-- ==== Sys2Proof/Laws/Mmu.lean ====
section
/-! SUPPORT. What the operations over the TLB, the region table and the bytes behind a physical address do. The proofs about
translation, CACHE and the units cite these and unfold no list. -/

set_option Elab.async false

namespace Sys2Proof.Machine

/-! The entries of the TLB. -/

theorem find_tlbPut (k j : Nat) (e : TlbEntry) (l : List (Nat × TlbEntry)) :
    ((tlbPut k e l).find? fun c => c.1 == j) = if j = k then some (k, e) else l.find? fun c => c.1 == j := by
  induction l with
  | nil =>
    by_cases h : j = k
    · subst h; simp [tlbPut]
    · have hk : ¬k = j := fun e => h e.symm
      simp [tlbPut, h, hk]
  | cons c r ih =>
    obtain ⟨b, u⟩ := c
    unfold tlbPut
    by_cases hjk : j = k
    · subst hjk
      by_cases hlt : j < b
      · simp [hlt]
      · by_cases he : j = b
        · simp [he]
        · simp only [if_neg hlt, if_neg he]
          rw [List.find?_cons_of_neg (by simpa using fun h => he h.symm), ih]
          simp
    · by_cases hlt : k < b
      · rw [if_pos hlt, List.find?_cons_of_neg (by simpa using fun h => hjk h.symm), if_neg hjk]
      · by_cases he : k = b
        · subst he
          simp only [if_neg hlt, if_true, if_neg hjk]
          rw [List.find?_cons_of_neg (by simpa using fun h => hjk h.symm),
            List.find?_cons_of_neg (by simpa using fun h => hjk h.symm)]
        · simp only [if_neg hlt, if_neg he, if_neg hjk]
          by_cases hb : b = j
          · subst hb; simp
          · rw [List.find?_cons_of_neg (by simpa using hb), List.find?_cons_of_neg (by simpa using hb), ih, if_neg hjk]

/-- The entry put in a slot is what the slot holds, and every other slot is as it was. -/
theorem Tlb.get_put (t : Tlb) (k j : Nat) (e : TlbEntry) : (t.put k e).get j = if j = k then e else t.get j := by
  unfold Tlb.get Tlb.put
  simp only [find_tlbPut]
  by_cases h : j = k <;> simp [h]

/-- Every slot after the invalidation of all entries: the current count has moved on, and what it would make current again is
killed. -/
theorem Tlb.get_invalidate (t : Tlb) (j : Nat) :
    t.invalidate.get j = if (t.get j).count = t.count + 1 then killEntry (t.get j) else t.get j := by
  unfold Tlb.invalidate Tlb.get
  simp only [List.find?_map]
  have hf : ((fun c : Nat × TlbEntry => c.1 == j) ∘ fun c : Nat × TlbEntry =>
      (c.1, if c.2.count = t.count + 1 then killEntry c.2 else c.2)) = fun c => c.1 == j := rfl
  rw [hf]
  cases t.entries.find? fun c => c.1 == j with
  | none => simp [killEntry]
  | some c => rfl

theorem entryValid_kill (e : TlbEntry) : entryValid (killEntry e) = false := by
  simp [entryValid, killEntry, pteValid]

/-- The killed entries of a list of slots, and every other entry as it was. -/
theorem Tlb.get_killAll (va : Addr) (ways : List Nat) (t : Tlb) (j : Nat) :
    ((ways.foldl (fun t way => t.put (waySlot way va) (killEntry (t.get (waySlot way va)))) t).get j =
      if ∃ way, way ∈ ways ∧ j = waySlot way va then killEntry (t.get j) else t.get j) ∧
    ∃ es, (ways.foldl (fun t way => t.put (waySlot way va) (killEntry (t.get (waySlot way va)))) t) =
      { t with entries := es } := by
  induction ways generalizing t with
  | nil => exact ⟨by simp, t.entries, rfl⟩
  | cons w ws ih =>
    obtain ⟨h1, es, h2⟩ := ih (t.put (waySlot w va) (killEntry (t.get (waySlot w va))))
    refine ⟨?_, es, by rw [List.foldl_cons, h2]; rfl⟩
    rw [List.foldl_cons, h1, Tlb.get_put]
    by_cases hj : j = waySlot w va
    · subst hj
      have : killEntry (killEntry (t.get (waySlot w va))) = killEntry (t.get (waySlot w va)) := by
        simp only [killEntry, TlbEntry.mk.injEq, and_true]
        rw [BitVec.and_assoc, BitVec.and_self]
      simp [this]
    · simp [hj]

/-- The entry of a way that translates an address under the current address space. -/
theorem State.mem_hits {s : State} {va : Addr} {way : Nat} : way ∈ s.hits va ↔ way < 6 ∧ s.wayHits va way = true := by
  unfold State.hits
  rw [List.mem_filter]
  refine and_congr_left fun _ => ?_
  simp only [List.mem_cons, List.not_mem_nil, or_false]
  omega

/-- Where no valid entry has the current count, nothing hits. -/
theorem State.hits_eq_nil {s : State} {va : Addr}
    (h : ∀ way, entryValid (s.tlb.get (waySlot way va)) = false ∨ (s.tlb.get (waySlot way va)).count ≠ s.tlb.count) :
    s.hits va = [] := by
  rw [List.eq_nil_iff_forall_not_mem]
  intro way hw
  obtain ⟨-, hw⟩ := State.mem_hits.1 hw
  rcases h way with h | h <;> simp [State.wayHits, h] at hw

/-- After the invalidation of all entries nothing hits. -/
theorem State.hits_invalidate (s : State) (va : Addr) :
    State.hits { s with tlb := s.tlb.invalidate } va = [] := by
  apply State.hits_eq_nil
  intro way
  simp only [Tlb.get_invalidate]
  split
  · exact .inl (entryValid_kill _)
  · exact .inr ‹_›

/-- What the invalidation of one translation does: its entries are killed, nothing else changes, and nothing hits. -/
theorem State.tlbInvalidateEntry_spec (s : State) (va : Addr) :
    (∃ es, s.tlbInvalidateEntry va = { s with tlb := { s.tlb with entries := es } }) ∧
    (∀ j, (s.tlbInvalidateEntry va).tlb.get j =
      if ∃ way, way ∈ s.hits (s.virt va) ∧ j = waySlot way (s.virt va) then killEntry (s.tlb.get j) else s.tlb.get j) ∧
    (s.tlbInvalidateEntry va).hits (s.virt va) = [] := by
  have hk := fun j => (Tlb.get_killAll (s.virt va) (s.hits (s.virt va)) s.tlb j)
  have hg : ∀ j, (s.tlbInvalidateEntry va).tlb.get j =
      if ∃ way, way ∈ s.hits (s.virt va) ∧ j = waySlot way (s.virt va) then killEntry (s.tlb.get j) else s.tlb.get j :=
    fun j => (hk j).1
  obtain ⟨es, he⟩ := (hk 0).2
  refine ⟨⟨es, by simp [State.tlbInvalidateEntry, he]⟩, hg, ?_⟩
  rw [List.eq_nil_iff_forall_not_mem]
  intro way hw
  obtain ⟨h6, hw⟩ := State.mem_hits.1 hw
  have hc : (s.tlbInvalidateEntry va).tlb.count = s.tlb.count := by simp [State.tlbInvalidateEntry, he]
  have ha : (s.tlbInvalidateEntry va).asid = s.asid := rfl
  simp only [State.wayHits, hg, hc, ha] at hw
  split at hw
  · simp [entryValid_kill] at hw
  · rename_i hn
    exact hn ⟨way, State.mem_hits.2 ⟨h6, hw⟩, rfl⟩

/-! The bytes behind a physical address. -/

/-- A store of one byte keeps the canonical form, and changes memory, the region table and the stale bytes only. -/
theorem State.putPhys_spec (pa : Nat) (b : Byte) (s : State) :
    (Memory.wf s.mem = true → Memory.wf (s.putPhys pa b).mem = true) ∧
      ∃ r m st, s.putPhys pa b = { s with regions := r, mem := m, stale := st } := by
  unfold State.putPhys
  split
  · exact ⟨id, _, _, _, rfl⟩
  · exact ⟨fun h => Memory.wf_write _ _ h, _, _, _, rfl⟩

/-- A store of some bytes likewise. -/
theorem State.physWrite_spec (pa : Nat) (bs : List Byte) (s : State) :
    (Memory.wf s.mem = true → Memory.wf (s.physWrite pa bs).mem = true) ∧
      ∃ r m st, s.physWrite pa bs = { s with regions := r, mem := m, stale := st } := by
  induction bs generalizing pa s with
  | nil => exact ⟨id, _, _, _, rfl⟩
  | cons b bs ih =>
    obtain ⟨h1, r, m, st, h2⟩ := State.putPhys_spec pa b s
    obtain ⟨h3, r', m', st', h4⟩ := ih (pa + 1) (s.putPhys pa b)
    exact ⟨fun h => h3 (h1 h), r', m', st', by unfold State.physWrite; rw [h4, h2]⟩

/-! The walk. -/

/-- Without a walker nothing is found (20_memory R155). -/
theorem State.walk_absent {s : State} (h : s.params.walk = .absent) (asid : BitVec 12) (va : Addr) : s.walk asid va = none := by
  simp [State.walk, h]

/-- The search of the tables ends within as many tables as the level has, so more fuel finds the same. -/
theorem State.treeWalk_fuel (s : State) (t : WalkTables) (va : Addr) (level : Nat) :
    ∀ (fuel table : Nat), level < fuel → s.treeWalk t va fuel level table = s.treeWalk t va (level + 1) level table := by
  induction level using Nat.strong_induction_on with
  | _ level ih =>
    intro fuel table hf
    obtain ⟨n, rfl⟩ : ∃ n, fuel = n + 1 := ⟨fuel - 1, by omega⟩
    simp only [State.treeWalk]
    split
    · rfl
    · split
      · rfl
      · split
        · rename_i hl
          rw [ih _ hl n _ (by omega), ← ih _ hl level _ hl]
        · rfl

/-! The TLB after reset. -/

/-- A slot that none of the entries put in names is as it was. -/
theorem find_reset_unlisted (j : Nat) (p : List (Nat × BitVec 96 × BitVec 96)) :
    ∀ l : List (Nat × TlbEntry), (∀ e, e ∈ p → e.1 ≠ j) →
      ((p.foldl (fun l (k, pte, vpn) => tlbPut k ⟨pte, vpn, 0, 0, none⟩ l) l).find? fun c => c.1 == j) =
        l.find? fun c => c.1 == j := by
  induction p with
  | nil => intro l _; rfl
  | cons e r ih =>
    intro l h
    rw [List.foldl_cons, ih _ fun f hf => h f (List.mem_cons_of_mem _ hf), find_tlbPut,
      if_neg fun hj => h e List.mem_cons_self hj.symm]

/-- A slot that TLB_RESET does not name holds nothing (20_memory R154). -/
theorem Tlb.get_reset_unlisted {p : Params} {j : Nat} (h : ∀ e, e ∈ p.tlbReset → e.1 ≠ j) :
    (Tlb.reset p).get j = ⟨0, 0, 0, 0, none⟩ := by
  simp only [Tlb.get, Tlb.reset, find_reset_unlisted j p.tlbReset [] h, List.find?_nil]

/-- The last entry of TLB_RESET for a slot is what the slot holds (20_memory R154). -/
theorem Tlb.get_reset_listed {p : Params} {e : Nat × BitVec 96 × BitVec 96} {before after : List (Nat × BitVec 96 × BitVec 96)}
    (h : p.tlbReset = before ++ e :: after) (hl : ∀ f, f ∈ after → f.1 ≠ e.1) :
    (Tlb.reset p).get e.1 = ⟨e.2.1, e.2.2, 0, 0, none⟩ := by
  simp only [Tlb.get, Tlb.reset, h, List.foldl_append, List.foldl_cons, find_reset_unlisted e.1 after _ hl, find_tlbPut,
    if_true]

/-! What a read leaves. -/

/-- Two parts that answer: the first did, and the second, from what it left. -/
theorem Acc.bind_ok {α β : Type} {x : Acc α} {f : α → State → Acc β} {b : β} {t : State} (h : x.bind f = .ok b t) :
    ∃ a s, x = .ok a s ∧ f a s = .ok b t := by
  cases x with
  | ok a s => exact ⟨a, s, rfl, h⟩
  | trap _ _ => cases h
  | refuse _ => cases h

/-- A translation that answers changes the TLB and the count of values drawn only (20_memory R150, R155). -/
theorem locate_frame {k : Kind} {m : BitVec 2} {va : Addr} {n pa : Nat} {s t : State} (h : locate k m va n s = .ok pa t) :
    t = { s with tlb := t.tlb, draws := t.draws } := by
  have hit : ∀ {way : Nat} {u : State}, checkHit k m va n way u = .ok pa t → t = { u with tlb := t.tlb, draws := t.draws } := by
    intro way u hc
    simp only [checkHit, tlbMiss] at hc
    repeat' split at hc
    all_goals first
      | (injection hc with _ ht; rw [← ht])
      | cases hc
  unfold locate at h
  split at h
  · injection h with _ ht; rw [← ht]
  · split at h
    · exact hit h
    · cases h
    · split at h
      · cases h
      · split at h
        · cases h
        · simp only at h
          split at h
          · exact (hit h).trans rfl
          · cases h
          · cases h

/-- A read of the bus that answers changes nothing (20_memory R113, R114). -/
theorem busRead_frame {va : Addr} {pa n v : Nat} {s t : State} (h : busRead va pa n s = .ok v t) : t = s := by
  unfold busRead at h
  split at h
  · injection h with _ ht; exact ht.symm
  · injection h with _ ht; exact ht.symm
  · split at h
    · injection h with _ ht; exact ht.symm
    · cases h
  · cases h
  · cases h

/-- A piece of a read that answers changes the TLB and the count of values drawn only. -/
theorem readPiece_frame {k : Kind} {m : BitVec 2} {va : Addr} {n v : Nat} {s t : State}
    (h : readPiece k m va n s = .ok v t) : t = { s with tlb := t.tlb, draws := t.draws } := by
  obtain ⟨_, _, hl, hb⟩ := Acc.bind_ok h
  rw [busRead_frame hb]
  exact locate_frame hl

/-- MemRead that answers changes the TLB and the count of values drawn only (20_memory R101, R150). -/
theorem memReadAs_frame {k : Kind} {m : BitVec 2} {va : Addr} {n v : Nat} {s t : State}
    (h : memReadAs k m va n s = .ok v t) : t = { s with tlb := t.tlb, draws := t.draws } := by
  simp only [memReadAs] at h
  split at h
  · exact readPiece_frame h
  · obtain ⟨_, _, h1, h⟩ := Acc.bind_ok h
    obtain ⟨_, _, h2, h⟩ := Acc.bind_ok h
    injection h with _ ht
    have e := readPiece_frame h2
    rw [readPiece_frame h1, ht] at e
    exact e

/-! The writes of other agents. -/

/-- Bytes that are memory for the bus: each is claimed, and none is a unit's (20_memory R113). -/
theorem State.target_memory {s : State} {pa n : Nat} (h : s.target pa n = .memory) {i : Nat} (hi : i < n) :
    s.claimed (pa + i) = true ∧ s.device (pa + i) = none := by
  unfold State.target at h
  split at h
  · split at h
    · split at h <;> cases h
    · cases h
  · split at h
    · cases h
    · split at h
      · cases h
      · rename_i hc hd
        simp only [List.any_eq_true, List.mem_range, not_exists, not_and, Bool.not_eq_true] at hd
        simp only [Bool.not_eq_true', Bool.not_eq_false, List.all_eq_true, List.mem_range] at hc
        exact ⟨hc i hi, by simpa using hd i hi⟩

/-- What a write of another agent does: it changes memory only, and of it only bytes that are memory and that it names. -/
theorem State.agentWrite_spec (s : State) (pa : Nat) (bs : List Byte) (hw : Memory.wf s.mem = true) :
    (∃ m, s.agentWrite pa bs = { s with mem := m } ∧ Memory.wf m = true) ∧
    ∀ a, (s.agentWrite pa bs).byte a = s.byte a ∨
      ∃ i, ∃ h : i < bs.length, a = pa + i ∧ s.claimed a = true ∧ s.device a = none ∧ (s.agentWrite pa bs).byte a = bs[i] := by
  unfold State.agentWrite
  split
  · rename_i ht
    refine ⟨⟨_, rfl, Memory.wf_writeList _ _ hw⟩, fun a => ?_⟩
    by_cases ha : a < pa
    · exact .inl (Memory.read_writeList_below _ ha)
    · by_cases hb : pa + bs.length ≤ a
      · exact .inl (Memory.read_writeList_above _ hb)
      · obtain ⟨i, rfl⟩ : ∃ i, a = pa + i := ⟨a - pa, by omega⟩
        have hi : i < bs.length := by omega
        exact .inr ⟨i, hi, rfl, (State.target_memory ht hi).1, (State.target_memory ht hi).2, Memory.read_writeList _ hw hi⟩
  · exact ⟨⟨s.mem, rfl, hw⟩, fun a => .inl rfl⟩

end Sys2Proof.Machine
end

----------------

* _What is needed_: An exact copy of the lines above, from the one containing "by_cases hj : j = waySlot w va" down to the one containing "exact .inr ‹_›" and including both, is the whole answer; retype it and nothing else.

* _Finished task_:
    by_cases hj : j = waySlot w va
    · subst hj
      have : killEntry (killEntry (t.get (waySlot w va))) = killEntry (t.get (waySlot w va)) := by
        simp only [killEntry, TlbEntry.mk.injEq, and_true]
        rw [BitVec.and_assoc, BitVec.and_self]
      simp [this]
    · simp [hj]

/-- The entry of a way that translates an address under the current address space. -/
theorem State.mem_hits {s : State} {va : Addr} {way : Nat} : way ∈ s.hits va ↔ way < 6 ∧ s.wayHits va way = true := by
  unfold State.hits
  rw [List.mem_filter]
  refine and_congr_left fun _ => ?_
  simp only [List.mem_cons, List.not_mem_nil, or_false]
  omega

/-- Where no valid entry has the current count, nothing hits. -/
theorem State.hits_eq_nil {s : State} {va : Addr}
    (h : ∀ way, entryValid (s.tlb.get (waySlot way va)) = false ∨ (s.tlb.get (waySlot way va)).count ≠ s.tlb.count) :
    s.hits va = [] := by
  rw [List.eq_nil_iff_forall_not_mem]
  intro way hw
  obtain ⟨-, hw⟩ := State.mem_hits.1 hw
  rcases h way with h | h <;> simp [State.wayHits, h] at hw

/-- After the invalidation of all entries nothing hits. -/
theorem State.hits_invalidate (s : State) (va : Addr) :
    State.hits { s with tlb := s.tlb.invalidate } va = [] := by
  apply State.hits_eq_nil
  intro way
  simp only [Tlb.get_invalidate]
  split
  · exact .inl (entryValid_kill _)
  · exact .inr ‹_›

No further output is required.